=== DATASET ===

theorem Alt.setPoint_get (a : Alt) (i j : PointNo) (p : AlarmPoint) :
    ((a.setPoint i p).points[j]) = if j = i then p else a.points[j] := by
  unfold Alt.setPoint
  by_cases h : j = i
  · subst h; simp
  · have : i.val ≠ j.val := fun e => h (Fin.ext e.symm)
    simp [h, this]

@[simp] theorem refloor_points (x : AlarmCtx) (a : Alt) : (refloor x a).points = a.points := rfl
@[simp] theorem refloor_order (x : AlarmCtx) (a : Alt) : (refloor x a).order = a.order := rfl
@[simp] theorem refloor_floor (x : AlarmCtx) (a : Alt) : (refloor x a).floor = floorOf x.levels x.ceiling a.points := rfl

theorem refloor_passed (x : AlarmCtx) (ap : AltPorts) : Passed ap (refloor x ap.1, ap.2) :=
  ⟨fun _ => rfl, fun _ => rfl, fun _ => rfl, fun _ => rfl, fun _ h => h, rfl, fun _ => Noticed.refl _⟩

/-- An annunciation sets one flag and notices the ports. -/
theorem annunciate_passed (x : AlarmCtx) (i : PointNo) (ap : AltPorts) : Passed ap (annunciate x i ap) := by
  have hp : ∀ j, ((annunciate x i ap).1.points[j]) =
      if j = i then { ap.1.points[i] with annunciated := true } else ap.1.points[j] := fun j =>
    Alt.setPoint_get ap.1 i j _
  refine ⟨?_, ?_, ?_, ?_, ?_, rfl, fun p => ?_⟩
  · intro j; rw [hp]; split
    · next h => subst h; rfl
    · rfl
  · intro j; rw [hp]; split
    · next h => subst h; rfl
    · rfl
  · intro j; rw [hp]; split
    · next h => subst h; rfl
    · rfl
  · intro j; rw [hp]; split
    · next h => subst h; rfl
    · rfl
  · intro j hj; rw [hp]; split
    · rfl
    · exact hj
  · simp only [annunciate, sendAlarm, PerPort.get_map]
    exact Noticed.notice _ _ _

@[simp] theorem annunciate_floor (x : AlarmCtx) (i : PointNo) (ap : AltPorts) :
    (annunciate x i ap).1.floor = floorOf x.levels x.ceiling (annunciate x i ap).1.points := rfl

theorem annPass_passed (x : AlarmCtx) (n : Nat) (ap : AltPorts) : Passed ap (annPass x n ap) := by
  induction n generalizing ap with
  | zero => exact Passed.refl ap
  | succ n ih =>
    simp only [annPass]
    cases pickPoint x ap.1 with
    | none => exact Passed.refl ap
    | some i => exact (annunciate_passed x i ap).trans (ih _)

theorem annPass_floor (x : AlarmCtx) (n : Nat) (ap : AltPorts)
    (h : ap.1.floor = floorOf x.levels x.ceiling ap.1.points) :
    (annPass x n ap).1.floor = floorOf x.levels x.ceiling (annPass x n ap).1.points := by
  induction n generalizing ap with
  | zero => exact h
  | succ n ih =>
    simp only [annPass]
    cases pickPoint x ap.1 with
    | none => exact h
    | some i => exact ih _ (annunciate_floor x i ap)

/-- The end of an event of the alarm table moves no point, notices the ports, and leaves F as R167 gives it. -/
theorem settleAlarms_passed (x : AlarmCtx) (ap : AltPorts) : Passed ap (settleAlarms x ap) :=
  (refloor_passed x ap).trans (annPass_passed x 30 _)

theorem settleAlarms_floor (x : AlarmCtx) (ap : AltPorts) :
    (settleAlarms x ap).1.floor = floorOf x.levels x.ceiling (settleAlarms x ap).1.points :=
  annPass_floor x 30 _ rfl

===

■ PROMPT: Copy here each line of the preceding records with "AltPorts" in it.

■ WORKED SOLUTION:
theorem refloor_passed (x : AlarmCtx) (ap : AltPorts) : Passed ap (refloor x ap.1, ap.2) :=
theorem annunciate_passed (x : AlarmCtx) (i : PointNo) (ap : AltPorts) : Passed ap (annunciate x i ap) := by
@[simp] theorem annunciate_floor (x : AlarmCtx) (i : PointNo) (ap : AltPorts) :
theorem annPass_passed (x : AlarmCtx) (n : Nat) (ap : AltPorts) : Passed ap (annPass x n ap) := by
theorem annPass_floor (x : AlarmCtx) (n : Nat) (ap : AltPorts)
theorem settleAlarms_passed (x : AlarmCtx) (ap : AltPorts) : Passed ap (settleAlarms x ap) :=
theorem settleAlarms_floor (x : AlarmCtx) (ap : AltPorts) :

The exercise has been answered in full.